Work to be completed -
Working from the records below, repeat exactly the lines starting at the line that contains "none => .fail 0x29 0 s" and ending at the line that contains "(modSec (fun c", inclusive.

Records supplied -
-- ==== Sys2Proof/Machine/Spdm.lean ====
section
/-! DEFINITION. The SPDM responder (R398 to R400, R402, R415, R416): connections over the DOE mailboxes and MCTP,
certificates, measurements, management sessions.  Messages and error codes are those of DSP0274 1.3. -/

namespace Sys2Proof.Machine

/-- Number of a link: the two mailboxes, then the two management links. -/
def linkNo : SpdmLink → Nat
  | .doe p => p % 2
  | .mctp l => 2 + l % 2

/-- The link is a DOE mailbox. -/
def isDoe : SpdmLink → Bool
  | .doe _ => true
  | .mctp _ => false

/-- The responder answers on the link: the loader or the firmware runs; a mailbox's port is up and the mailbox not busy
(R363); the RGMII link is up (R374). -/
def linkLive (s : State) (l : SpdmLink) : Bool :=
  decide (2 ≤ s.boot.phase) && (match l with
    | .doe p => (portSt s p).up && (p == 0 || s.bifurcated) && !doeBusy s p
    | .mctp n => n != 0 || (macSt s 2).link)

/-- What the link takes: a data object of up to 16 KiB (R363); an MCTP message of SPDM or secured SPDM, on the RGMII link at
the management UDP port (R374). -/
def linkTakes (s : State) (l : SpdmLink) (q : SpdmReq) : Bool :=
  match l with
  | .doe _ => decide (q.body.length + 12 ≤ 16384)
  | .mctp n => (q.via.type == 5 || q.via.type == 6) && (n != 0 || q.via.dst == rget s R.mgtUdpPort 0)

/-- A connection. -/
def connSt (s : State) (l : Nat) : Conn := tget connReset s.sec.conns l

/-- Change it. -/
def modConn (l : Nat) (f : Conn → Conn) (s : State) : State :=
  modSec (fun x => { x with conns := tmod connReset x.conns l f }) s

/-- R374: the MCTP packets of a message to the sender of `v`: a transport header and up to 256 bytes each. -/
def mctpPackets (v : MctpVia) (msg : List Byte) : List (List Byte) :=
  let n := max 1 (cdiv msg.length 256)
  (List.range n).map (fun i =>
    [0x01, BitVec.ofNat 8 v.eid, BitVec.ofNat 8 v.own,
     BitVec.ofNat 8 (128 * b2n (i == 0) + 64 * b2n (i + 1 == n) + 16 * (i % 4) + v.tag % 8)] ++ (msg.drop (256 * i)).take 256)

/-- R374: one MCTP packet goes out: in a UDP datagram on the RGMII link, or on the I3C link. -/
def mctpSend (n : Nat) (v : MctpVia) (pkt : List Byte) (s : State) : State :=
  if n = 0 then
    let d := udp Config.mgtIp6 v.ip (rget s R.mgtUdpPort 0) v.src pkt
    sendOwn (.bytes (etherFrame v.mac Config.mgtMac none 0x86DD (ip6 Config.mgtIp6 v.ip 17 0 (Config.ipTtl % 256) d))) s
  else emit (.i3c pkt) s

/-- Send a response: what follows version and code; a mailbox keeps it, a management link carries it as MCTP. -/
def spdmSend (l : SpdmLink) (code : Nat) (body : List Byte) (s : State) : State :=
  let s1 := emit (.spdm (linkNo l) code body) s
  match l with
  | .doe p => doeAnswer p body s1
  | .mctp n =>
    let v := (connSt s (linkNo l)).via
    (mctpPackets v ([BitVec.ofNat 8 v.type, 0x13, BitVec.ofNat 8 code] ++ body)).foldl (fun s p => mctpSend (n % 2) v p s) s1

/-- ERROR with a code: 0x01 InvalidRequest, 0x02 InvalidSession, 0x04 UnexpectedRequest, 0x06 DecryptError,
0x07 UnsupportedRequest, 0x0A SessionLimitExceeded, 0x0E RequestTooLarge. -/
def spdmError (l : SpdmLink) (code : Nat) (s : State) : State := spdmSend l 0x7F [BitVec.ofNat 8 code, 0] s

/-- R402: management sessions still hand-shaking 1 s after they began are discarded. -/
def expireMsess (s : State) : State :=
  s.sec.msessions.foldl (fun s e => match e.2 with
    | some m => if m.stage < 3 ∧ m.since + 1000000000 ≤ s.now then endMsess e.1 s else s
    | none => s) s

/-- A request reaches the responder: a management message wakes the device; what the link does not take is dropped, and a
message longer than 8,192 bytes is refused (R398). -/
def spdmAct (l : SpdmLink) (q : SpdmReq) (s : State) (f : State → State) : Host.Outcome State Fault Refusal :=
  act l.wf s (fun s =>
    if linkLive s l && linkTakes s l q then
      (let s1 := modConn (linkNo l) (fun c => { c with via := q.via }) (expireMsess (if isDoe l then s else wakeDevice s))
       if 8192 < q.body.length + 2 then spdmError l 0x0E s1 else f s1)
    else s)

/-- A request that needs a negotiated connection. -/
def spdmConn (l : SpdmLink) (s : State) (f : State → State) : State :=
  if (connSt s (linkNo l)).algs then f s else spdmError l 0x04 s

--

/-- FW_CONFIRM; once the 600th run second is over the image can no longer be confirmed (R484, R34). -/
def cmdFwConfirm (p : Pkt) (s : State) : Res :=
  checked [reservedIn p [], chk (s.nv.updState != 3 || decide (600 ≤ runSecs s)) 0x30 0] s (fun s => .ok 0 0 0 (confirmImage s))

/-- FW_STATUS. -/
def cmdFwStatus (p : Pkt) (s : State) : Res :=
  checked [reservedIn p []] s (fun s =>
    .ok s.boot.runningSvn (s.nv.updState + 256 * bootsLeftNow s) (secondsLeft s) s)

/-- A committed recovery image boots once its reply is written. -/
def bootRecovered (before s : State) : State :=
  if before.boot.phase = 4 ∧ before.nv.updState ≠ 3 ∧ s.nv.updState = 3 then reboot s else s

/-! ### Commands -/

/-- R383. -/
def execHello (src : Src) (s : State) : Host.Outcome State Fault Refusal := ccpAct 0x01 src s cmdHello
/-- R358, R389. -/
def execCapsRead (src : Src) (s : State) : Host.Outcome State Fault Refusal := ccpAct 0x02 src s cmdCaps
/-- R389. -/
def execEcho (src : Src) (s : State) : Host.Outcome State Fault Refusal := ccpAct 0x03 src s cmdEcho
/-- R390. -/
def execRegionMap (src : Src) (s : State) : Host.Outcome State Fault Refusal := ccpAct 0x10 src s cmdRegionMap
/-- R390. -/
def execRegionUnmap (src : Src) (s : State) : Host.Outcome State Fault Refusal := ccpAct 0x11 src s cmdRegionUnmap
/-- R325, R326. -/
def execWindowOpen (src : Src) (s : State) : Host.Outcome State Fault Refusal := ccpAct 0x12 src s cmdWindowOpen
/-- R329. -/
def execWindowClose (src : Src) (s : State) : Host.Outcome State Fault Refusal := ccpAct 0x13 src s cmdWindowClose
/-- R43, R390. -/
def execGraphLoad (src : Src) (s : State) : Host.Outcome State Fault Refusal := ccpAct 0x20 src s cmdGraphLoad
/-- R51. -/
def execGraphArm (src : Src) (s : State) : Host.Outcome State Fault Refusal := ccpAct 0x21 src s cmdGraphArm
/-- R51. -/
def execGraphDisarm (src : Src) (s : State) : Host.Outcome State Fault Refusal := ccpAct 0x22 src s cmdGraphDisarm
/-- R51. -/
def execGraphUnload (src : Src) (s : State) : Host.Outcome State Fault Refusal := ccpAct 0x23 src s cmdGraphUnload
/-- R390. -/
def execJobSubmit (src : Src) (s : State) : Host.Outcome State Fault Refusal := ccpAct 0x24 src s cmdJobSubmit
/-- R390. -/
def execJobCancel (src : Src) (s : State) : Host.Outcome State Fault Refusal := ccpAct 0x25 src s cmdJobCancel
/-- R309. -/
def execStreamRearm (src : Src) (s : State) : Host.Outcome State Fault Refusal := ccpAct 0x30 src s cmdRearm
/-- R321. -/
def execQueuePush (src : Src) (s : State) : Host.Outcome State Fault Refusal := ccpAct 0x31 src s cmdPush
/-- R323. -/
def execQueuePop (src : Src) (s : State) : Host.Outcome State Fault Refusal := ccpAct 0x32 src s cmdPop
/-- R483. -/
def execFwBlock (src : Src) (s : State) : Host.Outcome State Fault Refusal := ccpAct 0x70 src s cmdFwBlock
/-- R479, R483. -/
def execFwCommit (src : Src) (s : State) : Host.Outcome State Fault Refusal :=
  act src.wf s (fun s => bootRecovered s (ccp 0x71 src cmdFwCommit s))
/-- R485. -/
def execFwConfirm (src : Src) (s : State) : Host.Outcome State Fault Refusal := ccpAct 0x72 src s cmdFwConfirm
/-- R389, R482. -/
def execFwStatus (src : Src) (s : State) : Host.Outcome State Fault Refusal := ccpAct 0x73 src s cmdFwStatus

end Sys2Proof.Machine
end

--

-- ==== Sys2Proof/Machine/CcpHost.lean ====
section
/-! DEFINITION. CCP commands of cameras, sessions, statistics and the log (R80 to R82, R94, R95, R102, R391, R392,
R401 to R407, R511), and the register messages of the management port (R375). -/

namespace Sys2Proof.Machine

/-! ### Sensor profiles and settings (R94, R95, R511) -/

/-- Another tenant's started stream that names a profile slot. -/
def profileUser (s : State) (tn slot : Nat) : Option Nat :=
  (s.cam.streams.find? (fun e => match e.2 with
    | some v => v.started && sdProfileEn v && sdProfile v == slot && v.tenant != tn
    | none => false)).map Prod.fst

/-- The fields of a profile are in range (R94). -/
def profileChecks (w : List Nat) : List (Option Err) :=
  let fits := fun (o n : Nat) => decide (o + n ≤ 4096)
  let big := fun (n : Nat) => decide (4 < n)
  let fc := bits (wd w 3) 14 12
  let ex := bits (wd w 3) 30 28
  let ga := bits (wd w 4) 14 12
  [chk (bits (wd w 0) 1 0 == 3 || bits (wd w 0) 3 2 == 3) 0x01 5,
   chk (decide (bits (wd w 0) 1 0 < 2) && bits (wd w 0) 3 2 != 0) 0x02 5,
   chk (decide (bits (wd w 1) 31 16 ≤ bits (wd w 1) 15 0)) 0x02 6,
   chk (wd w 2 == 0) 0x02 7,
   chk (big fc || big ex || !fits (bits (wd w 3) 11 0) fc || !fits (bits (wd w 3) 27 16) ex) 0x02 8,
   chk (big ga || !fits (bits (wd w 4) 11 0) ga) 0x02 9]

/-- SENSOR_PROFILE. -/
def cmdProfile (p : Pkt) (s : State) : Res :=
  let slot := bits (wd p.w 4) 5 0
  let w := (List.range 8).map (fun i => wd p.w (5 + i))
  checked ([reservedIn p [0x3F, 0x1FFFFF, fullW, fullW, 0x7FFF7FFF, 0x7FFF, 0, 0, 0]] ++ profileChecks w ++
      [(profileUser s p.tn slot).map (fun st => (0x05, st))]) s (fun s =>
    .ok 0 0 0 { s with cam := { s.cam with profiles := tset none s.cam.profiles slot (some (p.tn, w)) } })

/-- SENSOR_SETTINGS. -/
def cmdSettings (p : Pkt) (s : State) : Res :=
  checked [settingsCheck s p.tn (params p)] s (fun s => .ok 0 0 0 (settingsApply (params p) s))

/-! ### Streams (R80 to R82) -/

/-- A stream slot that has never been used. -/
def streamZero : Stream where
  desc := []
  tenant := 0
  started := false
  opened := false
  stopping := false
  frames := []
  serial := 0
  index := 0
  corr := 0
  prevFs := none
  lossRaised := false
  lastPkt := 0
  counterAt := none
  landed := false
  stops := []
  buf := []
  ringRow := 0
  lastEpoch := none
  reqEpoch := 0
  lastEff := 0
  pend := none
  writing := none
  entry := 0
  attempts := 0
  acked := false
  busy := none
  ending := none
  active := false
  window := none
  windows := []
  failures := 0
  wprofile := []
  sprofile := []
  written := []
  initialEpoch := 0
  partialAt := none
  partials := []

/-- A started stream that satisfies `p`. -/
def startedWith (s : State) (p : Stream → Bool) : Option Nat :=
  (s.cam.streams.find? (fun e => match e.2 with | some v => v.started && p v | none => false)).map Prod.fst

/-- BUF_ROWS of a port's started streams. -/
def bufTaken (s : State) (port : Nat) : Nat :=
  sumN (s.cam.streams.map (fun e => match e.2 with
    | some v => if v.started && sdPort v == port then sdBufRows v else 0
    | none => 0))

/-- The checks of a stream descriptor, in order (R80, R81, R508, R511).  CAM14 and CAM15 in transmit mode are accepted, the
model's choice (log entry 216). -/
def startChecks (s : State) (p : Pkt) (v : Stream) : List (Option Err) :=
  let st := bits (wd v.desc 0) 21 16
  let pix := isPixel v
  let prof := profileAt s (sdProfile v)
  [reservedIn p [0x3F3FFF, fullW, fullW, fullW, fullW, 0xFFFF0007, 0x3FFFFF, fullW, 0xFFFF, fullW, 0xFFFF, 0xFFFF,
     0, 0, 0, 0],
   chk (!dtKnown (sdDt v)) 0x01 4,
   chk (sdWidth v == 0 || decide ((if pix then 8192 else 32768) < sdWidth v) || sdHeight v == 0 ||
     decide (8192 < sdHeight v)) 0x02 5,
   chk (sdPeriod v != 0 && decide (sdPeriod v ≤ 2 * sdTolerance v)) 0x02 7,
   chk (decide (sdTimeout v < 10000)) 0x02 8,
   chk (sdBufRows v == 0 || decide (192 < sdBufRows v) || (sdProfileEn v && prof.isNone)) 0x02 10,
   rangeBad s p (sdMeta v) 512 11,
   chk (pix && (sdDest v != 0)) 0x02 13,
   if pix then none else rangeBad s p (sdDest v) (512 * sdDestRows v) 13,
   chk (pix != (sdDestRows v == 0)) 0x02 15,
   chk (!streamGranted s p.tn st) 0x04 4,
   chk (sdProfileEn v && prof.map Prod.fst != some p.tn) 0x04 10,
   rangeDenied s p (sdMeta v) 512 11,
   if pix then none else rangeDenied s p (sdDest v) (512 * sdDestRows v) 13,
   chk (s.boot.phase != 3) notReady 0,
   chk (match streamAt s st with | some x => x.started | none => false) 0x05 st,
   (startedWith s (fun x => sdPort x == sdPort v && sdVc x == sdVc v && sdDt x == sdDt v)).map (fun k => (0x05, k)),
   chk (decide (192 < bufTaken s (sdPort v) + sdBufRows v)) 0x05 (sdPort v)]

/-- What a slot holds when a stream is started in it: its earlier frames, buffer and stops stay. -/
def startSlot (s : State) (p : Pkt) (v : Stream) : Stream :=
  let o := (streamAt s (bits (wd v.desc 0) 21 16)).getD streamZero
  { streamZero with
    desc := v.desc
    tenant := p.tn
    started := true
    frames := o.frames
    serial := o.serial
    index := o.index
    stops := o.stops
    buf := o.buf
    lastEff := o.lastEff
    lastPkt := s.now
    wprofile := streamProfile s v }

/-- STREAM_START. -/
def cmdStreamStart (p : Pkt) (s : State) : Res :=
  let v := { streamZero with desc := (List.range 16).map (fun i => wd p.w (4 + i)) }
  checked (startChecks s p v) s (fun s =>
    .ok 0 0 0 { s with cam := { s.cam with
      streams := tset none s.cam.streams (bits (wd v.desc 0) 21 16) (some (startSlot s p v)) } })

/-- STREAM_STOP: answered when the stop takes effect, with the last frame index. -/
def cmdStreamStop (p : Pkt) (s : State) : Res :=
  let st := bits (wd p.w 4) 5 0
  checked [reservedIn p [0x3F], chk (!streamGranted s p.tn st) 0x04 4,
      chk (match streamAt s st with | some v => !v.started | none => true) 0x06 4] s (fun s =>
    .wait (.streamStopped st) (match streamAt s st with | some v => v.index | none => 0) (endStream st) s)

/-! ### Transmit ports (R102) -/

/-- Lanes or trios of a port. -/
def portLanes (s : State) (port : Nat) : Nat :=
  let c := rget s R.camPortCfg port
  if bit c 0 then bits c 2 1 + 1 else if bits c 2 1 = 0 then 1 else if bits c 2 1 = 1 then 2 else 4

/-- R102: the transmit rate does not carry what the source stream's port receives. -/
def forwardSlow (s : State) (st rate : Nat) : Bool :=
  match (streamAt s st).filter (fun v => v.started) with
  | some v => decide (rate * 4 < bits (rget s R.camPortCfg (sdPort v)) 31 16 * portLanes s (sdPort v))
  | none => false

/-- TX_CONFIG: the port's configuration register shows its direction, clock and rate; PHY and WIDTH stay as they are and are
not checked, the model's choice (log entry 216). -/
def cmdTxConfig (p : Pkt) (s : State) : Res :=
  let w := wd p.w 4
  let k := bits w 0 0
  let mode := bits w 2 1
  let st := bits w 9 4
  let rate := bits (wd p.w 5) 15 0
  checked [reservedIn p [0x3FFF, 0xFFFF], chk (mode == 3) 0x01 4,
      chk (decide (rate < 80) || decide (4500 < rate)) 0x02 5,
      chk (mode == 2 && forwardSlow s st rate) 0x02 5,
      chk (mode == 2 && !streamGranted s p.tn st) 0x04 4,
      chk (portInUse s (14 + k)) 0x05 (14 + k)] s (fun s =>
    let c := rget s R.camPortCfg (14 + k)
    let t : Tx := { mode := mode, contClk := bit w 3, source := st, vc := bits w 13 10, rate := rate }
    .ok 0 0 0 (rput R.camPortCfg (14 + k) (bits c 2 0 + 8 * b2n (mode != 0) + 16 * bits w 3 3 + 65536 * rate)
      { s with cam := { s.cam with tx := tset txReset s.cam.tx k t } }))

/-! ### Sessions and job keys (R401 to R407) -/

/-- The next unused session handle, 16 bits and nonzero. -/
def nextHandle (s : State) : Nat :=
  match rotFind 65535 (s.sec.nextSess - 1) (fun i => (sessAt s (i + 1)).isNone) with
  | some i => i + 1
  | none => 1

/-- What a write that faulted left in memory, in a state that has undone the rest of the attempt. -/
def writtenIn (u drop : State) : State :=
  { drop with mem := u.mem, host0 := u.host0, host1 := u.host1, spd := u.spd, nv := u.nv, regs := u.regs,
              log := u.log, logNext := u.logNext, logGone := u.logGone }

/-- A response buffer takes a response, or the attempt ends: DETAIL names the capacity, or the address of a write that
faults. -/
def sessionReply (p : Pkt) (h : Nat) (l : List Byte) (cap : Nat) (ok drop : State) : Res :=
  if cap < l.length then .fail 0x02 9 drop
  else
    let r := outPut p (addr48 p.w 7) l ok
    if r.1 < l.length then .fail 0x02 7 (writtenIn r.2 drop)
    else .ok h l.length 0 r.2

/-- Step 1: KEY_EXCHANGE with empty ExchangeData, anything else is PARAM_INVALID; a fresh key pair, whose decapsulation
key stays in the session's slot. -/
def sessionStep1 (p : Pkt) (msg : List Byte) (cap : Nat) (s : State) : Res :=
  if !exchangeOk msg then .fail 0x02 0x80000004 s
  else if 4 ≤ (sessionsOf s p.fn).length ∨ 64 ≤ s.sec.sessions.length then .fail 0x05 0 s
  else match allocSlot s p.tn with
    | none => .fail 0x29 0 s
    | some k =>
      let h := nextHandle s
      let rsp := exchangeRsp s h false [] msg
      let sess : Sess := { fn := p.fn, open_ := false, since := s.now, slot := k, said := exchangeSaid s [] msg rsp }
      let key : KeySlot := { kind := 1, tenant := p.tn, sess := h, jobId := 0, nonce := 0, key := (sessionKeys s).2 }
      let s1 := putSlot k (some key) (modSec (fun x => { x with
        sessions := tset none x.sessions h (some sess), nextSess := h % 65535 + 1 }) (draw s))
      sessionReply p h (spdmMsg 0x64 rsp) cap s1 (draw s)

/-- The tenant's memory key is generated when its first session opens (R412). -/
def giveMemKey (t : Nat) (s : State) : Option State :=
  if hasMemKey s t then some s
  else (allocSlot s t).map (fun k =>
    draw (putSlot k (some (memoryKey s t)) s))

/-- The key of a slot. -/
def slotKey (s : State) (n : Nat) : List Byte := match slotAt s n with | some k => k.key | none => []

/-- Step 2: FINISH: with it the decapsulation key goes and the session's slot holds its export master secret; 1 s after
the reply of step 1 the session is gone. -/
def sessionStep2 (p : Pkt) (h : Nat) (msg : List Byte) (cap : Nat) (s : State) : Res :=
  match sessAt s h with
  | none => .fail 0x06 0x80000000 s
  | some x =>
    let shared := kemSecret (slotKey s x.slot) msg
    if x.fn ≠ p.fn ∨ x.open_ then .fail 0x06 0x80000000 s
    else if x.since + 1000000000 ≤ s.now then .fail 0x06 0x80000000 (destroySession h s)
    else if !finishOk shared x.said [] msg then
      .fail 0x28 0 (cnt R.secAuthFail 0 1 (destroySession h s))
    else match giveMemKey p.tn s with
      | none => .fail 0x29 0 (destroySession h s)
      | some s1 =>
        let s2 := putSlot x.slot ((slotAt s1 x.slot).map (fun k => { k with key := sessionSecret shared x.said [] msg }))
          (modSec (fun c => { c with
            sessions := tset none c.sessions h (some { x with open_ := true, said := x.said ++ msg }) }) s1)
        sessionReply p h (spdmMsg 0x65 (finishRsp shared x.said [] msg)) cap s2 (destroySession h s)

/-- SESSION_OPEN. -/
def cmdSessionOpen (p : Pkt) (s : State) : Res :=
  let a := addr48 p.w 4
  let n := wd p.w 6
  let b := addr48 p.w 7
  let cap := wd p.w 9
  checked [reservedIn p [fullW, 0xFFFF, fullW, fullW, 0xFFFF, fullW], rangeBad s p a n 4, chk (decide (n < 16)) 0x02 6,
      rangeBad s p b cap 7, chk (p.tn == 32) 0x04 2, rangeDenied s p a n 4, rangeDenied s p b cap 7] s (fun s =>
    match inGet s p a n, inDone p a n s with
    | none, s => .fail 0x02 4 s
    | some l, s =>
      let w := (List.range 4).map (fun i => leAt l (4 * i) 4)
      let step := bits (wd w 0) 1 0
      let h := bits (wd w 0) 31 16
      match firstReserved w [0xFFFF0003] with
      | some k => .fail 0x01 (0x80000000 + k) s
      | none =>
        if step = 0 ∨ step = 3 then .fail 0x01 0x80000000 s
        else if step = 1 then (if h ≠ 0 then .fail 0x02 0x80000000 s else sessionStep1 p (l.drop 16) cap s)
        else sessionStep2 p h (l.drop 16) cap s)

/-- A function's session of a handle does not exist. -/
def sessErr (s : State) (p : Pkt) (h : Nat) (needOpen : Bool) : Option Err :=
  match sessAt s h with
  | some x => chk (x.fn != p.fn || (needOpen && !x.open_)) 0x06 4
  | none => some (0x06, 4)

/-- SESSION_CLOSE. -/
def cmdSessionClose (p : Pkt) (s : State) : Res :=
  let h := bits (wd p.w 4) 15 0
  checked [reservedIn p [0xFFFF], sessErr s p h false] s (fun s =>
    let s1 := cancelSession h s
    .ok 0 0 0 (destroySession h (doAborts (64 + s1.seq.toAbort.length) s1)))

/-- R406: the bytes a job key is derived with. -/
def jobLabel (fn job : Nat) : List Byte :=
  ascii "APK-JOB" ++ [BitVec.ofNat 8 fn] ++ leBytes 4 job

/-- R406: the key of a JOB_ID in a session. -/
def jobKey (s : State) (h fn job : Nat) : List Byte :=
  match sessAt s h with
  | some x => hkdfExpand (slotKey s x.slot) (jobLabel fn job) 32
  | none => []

Result of this exercise -
    | none => .fail 0x29 0 s
    | some k =>
      let h := nextHandle s
      let rsp := exchangeRsp s h false [] msg
      let sess : Sess := { fn := p.fn, open_ := false, since := s.now, slot := k, said := exchangeSaid s [] msg rsp }
      let key : KeySlot := { kind := 1, tenant := p.tn, sess := h, jobId := 0, nonce := 0, key := (sessionKeys s).2 }
      let s1 := putSlot k (some key) (modSec (fun x => { x with
        sessions := tset none x.sessions h (some sess), nextSess := h % 65535 + 1 }) (draw s))
      sessionReply p h (spdmMsg 0x64 rsp) cap s1 (draw s)

/-- The tenant's memory key is generated when its first session opens (R412). -/
def giveMemKey (t : Nat) (s : State) : Option State :=
  if hasMemKey s t then some s
  else (allocSlot s t).map (fun k =>
    draw (putSlot k (some (memoryKey s t)) s))

/-- The key of a slot. -/
def slotKey (s : State) (n : Nat) : List Byte := match slotAt s n with | some k => k.key | none => []

/-- Step 2: FINISH: with it the decapsulation key goes and the session's slot holds its export master secret; 1 s after
the reply of step 1 the session is gone. -/
def sessionStep2 (p : Pkt) (h : Nat) (msg : List Byte) (cap : Nat) (s : State) : Res :=
  match sessAt s h with
  | none => .fail 0x06 0x80000000 s
  | some x =>
    let shared := kemSecret (slotKey s x.slot) msg
    if x.fn ≠ p.fn ∨ x.open_ then .fail 0x06 0x80000000 s
    else if x.since + 1000000000 ≤ s.now then .fail 0x06 0x80000000 (destroySession h s)
    else if !finishOk shared x.said [] msg then
      .fail 0x28 0 (cnt R.secAuthFail 0 1 (destroySession h s))
    else match giveMemKey p.tn s with
      | none => .fail 0x29 0 (destroySession h s)
      | some s1 =>
        let s2 := putSlot x.slot ((slotAt s1 x.slot).map (fun k => { k with key := sessionSecret shared x.said [] msg }))
          (modSec (fun c => { c with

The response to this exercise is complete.